### What you should do:
Where does the word "commands" occur in the data below? Copy each line that holds it.

[Collected data]
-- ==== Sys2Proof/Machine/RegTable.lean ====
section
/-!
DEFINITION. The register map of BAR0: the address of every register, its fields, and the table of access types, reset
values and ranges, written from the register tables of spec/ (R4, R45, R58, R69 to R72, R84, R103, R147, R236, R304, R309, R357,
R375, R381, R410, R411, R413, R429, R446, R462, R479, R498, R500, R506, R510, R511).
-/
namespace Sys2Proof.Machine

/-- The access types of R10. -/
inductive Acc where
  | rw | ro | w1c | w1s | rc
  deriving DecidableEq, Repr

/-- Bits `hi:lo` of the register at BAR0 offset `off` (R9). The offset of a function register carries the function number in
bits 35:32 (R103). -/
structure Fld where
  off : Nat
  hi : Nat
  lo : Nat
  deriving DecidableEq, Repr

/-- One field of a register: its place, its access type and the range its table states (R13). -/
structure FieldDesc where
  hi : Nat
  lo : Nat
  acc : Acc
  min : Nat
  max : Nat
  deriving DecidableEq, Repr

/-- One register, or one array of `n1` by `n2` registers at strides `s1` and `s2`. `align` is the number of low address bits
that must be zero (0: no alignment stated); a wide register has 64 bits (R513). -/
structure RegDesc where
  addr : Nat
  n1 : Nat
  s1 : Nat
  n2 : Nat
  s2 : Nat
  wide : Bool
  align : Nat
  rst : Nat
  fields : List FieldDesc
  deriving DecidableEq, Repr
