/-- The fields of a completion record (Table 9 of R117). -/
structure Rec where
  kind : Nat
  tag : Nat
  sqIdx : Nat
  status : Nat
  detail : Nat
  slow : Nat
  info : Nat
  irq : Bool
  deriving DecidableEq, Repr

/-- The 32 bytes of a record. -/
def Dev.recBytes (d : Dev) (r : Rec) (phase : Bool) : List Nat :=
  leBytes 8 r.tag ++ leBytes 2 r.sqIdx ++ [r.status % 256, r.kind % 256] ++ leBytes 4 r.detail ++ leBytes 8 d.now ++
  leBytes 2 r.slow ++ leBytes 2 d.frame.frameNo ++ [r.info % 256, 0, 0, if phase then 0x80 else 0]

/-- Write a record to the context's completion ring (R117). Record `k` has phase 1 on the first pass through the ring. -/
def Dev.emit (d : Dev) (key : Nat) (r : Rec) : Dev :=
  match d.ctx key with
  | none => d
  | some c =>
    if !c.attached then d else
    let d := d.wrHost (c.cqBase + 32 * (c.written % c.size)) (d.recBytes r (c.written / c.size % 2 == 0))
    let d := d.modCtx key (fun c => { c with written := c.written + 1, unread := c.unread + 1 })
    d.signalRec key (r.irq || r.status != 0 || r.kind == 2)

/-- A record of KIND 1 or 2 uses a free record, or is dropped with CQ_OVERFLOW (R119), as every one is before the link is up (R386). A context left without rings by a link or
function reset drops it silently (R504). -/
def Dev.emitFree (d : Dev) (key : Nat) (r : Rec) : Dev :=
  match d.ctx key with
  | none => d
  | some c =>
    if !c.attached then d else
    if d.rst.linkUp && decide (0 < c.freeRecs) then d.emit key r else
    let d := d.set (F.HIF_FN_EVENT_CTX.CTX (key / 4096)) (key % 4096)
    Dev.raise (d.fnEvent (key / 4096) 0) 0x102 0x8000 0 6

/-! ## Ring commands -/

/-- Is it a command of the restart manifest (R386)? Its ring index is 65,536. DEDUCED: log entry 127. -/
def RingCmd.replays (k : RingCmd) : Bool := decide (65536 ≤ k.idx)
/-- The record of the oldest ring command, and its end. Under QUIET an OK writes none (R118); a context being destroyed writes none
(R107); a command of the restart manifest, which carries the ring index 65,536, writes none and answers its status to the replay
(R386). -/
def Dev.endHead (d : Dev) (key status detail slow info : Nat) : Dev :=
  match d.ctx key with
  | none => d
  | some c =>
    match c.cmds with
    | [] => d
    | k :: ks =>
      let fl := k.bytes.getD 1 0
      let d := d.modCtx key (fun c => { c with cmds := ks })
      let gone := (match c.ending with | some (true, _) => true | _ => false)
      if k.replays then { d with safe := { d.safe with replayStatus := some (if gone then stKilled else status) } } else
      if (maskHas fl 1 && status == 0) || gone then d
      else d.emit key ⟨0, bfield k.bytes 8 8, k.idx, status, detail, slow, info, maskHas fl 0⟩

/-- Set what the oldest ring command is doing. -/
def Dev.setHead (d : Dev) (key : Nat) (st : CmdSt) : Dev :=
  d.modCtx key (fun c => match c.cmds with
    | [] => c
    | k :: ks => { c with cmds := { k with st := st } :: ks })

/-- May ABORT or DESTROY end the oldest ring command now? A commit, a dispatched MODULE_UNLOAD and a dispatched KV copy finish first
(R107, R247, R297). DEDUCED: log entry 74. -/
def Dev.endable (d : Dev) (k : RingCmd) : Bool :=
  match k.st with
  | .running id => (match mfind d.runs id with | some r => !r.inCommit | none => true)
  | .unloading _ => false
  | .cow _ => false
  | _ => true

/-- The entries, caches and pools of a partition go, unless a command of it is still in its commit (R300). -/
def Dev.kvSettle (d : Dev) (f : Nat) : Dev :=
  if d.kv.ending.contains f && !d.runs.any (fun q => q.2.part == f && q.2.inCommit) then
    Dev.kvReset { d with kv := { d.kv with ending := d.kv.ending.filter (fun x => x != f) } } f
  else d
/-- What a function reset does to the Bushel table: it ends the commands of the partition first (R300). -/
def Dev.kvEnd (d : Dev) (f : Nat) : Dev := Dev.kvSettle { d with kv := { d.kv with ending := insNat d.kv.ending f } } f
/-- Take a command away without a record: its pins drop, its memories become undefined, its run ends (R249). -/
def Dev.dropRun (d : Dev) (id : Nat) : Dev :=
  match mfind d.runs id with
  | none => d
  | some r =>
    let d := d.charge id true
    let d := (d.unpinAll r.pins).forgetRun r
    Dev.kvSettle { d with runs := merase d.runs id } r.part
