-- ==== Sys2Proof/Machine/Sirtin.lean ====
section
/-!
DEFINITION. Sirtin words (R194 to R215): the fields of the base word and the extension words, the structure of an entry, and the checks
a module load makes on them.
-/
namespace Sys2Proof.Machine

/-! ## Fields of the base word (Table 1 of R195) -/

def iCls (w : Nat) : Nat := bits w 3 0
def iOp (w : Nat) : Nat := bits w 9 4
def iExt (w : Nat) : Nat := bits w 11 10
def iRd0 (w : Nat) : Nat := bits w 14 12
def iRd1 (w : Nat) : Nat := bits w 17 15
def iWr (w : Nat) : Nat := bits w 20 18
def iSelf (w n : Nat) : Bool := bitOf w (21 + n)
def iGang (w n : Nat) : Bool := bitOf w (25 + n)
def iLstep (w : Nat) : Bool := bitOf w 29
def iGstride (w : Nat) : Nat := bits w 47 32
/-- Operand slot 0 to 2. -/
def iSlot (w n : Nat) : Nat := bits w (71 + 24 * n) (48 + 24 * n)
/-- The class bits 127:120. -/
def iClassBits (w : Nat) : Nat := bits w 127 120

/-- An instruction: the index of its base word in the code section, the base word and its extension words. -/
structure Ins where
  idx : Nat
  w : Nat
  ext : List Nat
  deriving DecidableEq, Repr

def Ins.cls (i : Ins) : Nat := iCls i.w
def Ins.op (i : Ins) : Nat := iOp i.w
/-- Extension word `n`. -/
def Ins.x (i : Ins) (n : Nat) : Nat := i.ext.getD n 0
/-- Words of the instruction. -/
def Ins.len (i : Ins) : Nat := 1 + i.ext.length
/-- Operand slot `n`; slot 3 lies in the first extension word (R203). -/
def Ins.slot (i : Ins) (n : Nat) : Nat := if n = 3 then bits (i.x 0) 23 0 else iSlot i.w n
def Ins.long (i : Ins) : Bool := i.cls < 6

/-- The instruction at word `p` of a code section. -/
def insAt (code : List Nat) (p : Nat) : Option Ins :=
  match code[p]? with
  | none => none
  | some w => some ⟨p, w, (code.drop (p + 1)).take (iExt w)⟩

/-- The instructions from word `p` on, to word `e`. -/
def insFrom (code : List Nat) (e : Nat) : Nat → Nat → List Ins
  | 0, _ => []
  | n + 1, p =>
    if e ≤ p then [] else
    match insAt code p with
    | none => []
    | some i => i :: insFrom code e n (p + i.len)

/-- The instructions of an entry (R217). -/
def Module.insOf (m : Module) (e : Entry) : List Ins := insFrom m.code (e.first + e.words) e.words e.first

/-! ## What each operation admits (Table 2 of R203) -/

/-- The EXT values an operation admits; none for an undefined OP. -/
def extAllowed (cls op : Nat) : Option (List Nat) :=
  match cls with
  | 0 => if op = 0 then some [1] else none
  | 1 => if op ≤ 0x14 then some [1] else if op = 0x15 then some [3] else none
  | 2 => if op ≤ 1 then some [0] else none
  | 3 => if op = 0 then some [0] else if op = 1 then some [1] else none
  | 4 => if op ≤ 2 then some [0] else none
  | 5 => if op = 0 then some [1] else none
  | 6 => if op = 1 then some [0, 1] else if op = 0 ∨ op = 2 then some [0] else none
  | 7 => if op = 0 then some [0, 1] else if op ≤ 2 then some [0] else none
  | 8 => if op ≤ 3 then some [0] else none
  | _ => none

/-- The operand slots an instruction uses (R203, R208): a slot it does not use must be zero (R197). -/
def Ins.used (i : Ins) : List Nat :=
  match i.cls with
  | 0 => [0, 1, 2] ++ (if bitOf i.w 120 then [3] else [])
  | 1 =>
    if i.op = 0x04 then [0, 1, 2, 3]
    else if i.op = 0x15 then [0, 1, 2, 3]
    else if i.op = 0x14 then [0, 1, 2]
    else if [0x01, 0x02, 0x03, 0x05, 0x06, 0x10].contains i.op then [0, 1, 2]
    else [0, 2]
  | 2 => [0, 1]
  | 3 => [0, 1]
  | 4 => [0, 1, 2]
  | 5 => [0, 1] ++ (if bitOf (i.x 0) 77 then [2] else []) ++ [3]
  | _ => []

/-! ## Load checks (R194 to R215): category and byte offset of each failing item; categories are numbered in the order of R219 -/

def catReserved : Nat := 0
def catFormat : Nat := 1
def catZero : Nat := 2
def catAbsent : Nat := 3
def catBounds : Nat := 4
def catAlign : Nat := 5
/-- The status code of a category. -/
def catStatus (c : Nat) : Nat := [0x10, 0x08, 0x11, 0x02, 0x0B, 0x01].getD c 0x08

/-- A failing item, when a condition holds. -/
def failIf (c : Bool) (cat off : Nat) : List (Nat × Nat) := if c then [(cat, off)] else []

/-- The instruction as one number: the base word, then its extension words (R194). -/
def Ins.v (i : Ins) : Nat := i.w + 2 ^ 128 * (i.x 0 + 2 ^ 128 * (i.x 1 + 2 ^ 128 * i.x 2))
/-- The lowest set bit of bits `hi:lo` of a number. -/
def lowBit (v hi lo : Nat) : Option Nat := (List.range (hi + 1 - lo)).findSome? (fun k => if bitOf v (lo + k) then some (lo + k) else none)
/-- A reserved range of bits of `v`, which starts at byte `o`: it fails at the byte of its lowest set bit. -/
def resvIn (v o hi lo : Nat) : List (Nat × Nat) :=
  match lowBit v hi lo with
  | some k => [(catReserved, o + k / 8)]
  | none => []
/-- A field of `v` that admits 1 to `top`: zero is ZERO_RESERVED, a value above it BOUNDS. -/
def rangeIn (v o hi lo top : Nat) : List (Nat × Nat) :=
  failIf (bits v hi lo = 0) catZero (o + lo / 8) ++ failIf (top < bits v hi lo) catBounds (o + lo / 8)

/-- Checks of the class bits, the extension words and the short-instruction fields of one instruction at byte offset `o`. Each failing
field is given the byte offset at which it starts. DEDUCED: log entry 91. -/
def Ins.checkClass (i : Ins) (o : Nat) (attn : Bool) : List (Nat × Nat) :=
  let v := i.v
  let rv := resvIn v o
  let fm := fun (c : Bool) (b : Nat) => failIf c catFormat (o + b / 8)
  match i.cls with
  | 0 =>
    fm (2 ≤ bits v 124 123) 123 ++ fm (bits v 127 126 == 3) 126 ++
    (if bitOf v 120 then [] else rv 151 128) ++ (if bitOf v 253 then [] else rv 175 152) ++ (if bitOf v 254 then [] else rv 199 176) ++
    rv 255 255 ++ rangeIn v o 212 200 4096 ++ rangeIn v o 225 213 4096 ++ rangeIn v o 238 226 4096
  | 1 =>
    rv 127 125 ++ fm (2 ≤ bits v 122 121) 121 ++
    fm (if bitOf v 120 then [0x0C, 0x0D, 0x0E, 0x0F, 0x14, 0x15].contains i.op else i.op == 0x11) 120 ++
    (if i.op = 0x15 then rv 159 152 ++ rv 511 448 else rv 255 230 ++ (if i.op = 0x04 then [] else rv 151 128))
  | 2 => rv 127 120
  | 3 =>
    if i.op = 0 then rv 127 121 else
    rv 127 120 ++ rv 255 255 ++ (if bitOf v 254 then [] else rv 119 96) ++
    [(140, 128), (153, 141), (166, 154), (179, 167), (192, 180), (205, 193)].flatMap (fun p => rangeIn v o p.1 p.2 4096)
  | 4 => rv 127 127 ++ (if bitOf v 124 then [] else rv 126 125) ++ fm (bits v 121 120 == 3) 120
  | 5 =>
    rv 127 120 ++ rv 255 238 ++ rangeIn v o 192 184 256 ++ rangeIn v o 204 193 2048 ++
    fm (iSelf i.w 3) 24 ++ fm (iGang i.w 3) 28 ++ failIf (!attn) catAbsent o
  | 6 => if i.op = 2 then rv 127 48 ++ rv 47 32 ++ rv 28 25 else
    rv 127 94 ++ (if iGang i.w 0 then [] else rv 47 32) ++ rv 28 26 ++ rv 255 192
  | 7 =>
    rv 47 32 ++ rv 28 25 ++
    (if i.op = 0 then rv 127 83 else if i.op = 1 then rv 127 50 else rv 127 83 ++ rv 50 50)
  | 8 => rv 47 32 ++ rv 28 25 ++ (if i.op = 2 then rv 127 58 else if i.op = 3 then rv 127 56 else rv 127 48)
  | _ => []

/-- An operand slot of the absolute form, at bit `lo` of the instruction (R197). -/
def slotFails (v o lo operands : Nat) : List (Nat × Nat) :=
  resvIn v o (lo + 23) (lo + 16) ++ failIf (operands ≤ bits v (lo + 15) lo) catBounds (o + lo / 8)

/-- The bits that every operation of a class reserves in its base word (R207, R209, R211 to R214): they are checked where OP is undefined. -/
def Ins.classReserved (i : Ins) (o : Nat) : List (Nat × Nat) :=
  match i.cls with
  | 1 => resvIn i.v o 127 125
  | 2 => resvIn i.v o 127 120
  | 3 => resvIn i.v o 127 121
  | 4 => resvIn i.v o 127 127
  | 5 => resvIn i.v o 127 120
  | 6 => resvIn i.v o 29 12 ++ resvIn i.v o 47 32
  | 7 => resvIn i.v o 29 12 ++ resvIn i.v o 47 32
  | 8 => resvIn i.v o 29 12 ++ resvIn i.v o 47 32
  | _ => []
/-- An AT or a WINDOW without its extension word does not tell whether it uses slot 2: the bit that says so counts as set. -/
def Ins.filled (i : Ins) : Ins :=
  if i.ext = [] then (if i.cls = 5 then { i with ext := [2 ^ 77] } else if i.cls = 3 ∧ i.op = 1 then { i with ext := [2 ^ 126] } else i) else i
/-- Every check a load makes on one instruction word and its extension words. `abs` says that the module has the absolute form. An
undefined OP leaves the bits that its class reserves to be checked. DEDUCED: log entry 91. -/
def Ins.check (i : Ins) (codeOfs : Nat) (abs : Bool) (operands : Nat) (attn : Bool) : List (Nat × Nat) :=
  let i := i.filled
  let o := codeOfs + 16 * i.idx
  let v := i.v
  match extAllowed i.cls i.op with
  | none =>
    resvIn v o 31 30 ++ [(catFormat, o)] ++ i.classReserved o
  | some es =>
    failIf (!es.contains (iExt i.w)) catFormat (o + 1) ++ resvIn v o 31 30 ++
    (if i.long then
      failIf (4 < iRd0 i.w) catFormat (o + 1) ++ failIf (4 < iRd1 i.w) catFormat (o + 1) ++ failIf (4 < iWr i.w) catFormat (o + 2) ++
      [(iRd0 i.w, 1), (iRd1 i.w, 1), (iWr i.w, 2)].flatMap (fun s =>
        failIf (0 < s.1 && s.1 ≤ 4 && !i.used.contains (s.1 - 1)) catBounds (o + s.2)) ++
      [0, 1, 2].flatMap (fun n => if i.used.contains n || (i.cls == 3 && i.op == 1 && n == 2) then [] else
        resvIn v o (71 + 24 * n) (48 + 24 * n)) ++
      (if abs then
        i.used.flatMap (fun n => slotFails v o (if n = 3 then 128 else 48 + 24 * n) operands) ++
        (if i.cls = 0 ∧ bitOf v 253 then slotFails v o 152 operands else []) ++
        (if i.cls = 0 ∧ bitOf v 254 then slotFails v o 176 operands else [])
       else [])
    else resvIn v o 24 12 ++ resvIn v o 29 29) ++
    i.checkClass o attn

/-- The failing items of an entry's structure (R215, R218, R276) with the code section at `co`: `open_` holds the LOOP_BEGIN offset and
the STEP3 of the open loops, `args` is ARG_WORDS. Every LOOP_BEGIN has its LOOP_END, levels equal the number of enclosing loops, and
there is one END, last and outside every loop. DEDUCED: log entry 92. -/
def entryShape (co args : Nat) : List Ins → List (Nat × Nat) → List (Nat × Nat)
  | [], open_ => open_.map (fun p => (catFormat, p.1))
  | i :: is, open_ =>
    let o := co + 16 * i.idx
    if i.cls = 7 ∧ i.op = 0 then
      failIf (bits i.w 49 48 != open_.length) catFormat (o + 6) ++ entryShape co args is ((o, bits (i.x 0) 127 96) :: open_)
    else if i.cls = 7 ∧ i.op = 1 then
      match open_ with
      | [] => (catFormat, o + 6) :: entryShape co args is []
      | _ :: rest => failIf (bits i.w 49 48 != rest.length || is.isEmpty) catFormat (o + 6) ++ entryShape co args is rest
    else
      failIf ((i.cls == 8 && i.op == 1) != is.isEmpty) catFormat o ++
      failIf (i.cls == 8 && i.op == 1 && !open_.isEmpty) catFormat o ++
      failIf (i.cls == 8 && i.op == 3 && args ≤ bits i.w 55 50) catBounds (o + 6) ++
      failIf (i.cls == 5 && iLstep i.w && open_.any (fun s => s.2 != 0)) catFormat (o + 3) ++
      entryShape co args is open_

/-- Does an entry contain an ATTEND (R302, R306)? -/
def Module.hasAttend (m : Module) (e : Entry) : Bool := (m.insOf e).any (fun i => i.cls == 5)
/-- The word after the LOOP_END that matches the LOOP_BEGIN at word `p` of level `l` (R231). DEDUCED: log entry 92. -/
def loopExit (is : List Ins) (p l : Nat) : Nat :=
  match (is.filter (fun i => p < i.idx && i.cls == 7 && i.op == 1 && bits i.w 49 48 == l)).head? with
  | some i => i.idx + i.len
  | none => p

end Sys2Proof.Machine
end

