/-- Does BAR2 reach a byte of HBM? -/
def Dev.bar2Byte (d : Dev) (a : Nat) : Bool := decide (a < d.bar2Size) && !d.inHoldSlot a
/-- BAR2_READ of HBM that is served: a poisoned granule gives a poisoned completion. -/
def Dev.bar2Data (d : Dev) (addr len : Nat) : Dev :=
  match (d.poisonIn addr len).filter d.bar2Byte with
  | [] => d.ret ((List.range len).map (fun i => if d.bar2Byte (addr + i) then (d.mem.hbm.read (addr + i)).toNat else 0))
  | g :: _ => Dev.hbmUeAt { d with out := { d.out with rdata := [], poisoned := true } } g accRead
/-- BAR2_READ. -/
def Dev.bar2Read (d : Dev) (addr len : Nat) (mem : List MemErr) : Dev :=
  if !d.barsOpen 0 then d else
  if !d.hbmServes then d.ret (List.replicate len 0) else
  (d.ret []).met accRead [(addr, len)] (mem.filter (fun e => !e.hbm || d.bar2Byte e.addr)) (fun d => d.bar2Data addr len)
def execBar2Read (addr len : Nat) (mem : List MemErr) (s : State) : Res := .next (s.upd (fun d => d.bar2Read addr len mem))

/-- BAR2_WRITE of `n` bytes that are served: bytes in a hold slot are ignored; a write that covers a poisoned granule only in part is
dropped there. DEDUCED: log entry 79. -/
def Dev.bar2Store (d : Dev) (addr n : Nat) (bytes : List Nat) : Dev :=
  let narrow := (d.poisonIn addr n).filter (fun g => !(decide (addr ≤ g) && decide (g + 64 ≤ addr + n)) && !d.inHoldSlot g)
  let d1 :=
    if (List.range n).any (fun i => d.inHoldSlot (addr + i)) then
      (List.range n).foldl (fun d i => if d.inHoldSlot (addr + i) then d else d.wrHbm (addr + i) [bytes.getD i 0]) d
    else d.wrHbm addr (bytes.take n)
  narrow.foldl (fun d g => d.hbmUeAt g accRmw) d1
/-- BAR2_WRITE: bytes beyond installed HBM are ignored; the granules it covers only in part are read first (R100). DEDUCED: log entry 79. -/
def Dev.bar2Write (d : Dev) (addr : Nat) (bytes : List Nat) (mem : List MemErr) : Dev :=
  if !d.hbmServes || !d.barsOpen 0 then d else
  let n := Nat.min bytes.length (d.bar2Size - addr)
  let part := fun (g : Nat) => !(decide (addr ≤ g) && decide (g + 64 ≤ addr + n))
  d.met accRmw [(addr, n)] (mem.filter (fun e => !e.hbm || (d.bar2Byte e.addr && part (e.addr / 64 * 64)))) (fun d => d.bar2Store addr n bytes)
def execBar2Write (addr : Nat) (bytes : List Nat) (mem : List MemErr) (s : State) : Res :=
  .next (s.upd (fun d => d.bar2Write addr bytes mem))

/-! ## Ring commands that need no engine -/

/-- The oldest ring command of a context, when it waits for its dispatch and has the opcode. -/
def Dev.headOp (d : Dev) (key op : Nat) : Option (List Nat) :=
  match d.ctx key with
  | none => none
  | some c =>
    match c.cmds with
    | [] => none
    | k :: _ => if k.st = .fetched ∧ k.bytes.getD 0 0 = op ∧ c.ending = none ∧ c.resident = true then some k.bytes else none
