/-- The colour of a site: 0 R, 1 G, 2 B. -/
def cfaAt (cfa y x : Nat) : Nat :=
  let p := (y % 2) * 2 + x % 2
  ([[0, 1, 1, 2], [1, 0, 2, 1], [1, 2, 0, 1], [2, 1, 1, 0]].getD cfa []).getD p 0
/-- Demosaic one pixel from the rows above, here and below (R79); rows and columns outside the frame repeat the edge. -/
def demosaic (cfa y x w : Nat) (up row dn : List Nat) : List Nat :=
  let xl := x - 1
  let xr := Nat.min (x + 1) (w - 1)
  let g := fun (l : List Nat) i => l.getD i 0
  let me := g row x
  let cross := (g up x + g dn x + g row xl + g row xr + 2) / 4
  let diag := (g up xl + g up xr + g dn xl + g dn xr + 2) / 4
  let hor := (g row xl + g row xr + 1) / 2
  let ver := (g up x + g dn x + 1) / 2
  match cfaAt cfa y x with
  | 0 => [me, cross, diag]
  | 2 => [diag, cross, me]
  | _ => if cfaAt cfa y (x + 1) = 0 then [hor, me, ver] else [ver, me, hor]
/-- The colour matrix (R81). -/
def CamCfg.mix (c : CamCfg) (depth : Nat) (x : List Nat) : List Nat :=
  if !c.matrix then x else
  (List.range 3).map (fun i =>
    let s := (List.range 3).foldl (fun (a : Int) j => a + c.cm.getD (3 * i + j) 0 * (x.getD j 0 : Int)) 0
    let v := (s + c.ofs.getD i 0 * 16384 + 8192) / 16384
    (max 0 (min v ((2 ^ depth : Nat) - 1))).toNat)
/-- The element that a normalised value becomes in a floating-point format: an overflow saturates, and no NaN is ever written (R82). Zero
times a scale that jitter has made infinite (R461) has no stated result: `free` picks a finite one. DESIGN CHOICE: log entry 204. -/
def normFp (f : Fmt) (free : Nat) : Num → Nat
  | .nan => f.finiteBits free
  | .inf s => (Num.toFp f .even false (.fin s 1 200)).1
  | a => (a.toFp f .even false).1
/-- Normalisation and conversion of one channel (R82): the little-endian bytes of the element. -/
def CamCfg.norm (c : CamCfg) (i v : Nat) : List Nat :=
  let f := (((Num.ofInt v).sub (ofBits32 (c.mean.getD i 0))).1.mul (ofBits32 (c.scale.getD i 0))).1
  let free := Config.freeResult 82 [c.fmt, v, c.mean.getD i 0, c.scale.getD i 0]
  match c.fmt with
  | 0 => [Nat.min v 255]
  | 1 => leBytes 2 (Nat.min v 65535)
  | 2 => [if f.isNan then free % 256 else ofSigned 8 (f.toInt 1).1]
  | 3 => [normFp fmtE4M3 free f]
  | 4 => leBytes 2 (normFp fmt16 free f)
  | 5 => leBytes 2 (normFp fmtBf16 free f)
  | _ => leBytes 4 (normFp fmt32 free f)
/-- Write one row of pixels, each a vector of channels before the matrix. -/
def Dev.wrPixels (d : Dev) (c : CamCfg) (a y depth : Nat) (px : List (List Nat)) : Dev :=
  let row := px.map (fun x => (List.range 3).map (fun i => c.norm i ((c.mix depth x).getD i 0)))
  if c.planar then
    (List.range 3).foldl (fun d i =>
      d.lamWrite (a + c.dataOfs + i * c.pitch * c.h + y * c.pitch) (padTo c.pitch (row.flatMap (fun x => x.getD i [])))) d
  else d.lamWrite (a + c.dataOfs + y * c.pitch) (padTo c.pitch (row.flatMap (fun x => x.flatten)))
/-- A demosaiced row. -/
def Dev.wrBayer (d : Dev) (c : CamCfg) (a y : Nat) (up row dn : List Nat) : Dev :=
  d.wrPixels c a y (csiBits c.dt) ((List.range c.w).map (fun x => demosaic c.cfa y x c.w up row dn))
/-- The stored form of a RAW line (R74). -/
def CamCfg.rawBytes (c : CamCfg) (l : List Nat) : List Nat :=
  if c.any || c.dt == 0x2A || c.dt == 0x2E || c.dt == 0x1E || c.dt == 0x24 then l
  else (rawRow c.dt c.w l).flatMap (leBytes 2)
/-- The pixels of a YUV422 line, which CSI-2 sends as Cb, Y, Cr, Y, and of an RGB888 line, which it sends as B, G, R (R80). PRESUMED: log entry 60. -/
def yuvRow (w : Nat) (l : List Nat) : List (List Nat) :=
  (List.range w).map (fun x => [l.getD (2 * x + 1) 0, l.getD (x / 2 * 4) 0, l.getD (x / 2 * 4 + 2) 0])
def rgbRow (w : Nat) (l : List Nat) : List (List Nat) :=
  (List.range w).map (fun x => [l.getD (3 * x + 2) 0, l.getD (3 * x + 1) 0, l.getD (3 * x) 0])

### Exercise result:
/-! ## Ring commands -/
/-- What a function reset does to the Bushel table: it ends the commands of the partition first (R300). -/
/-! ## Ring commands that need no engine -/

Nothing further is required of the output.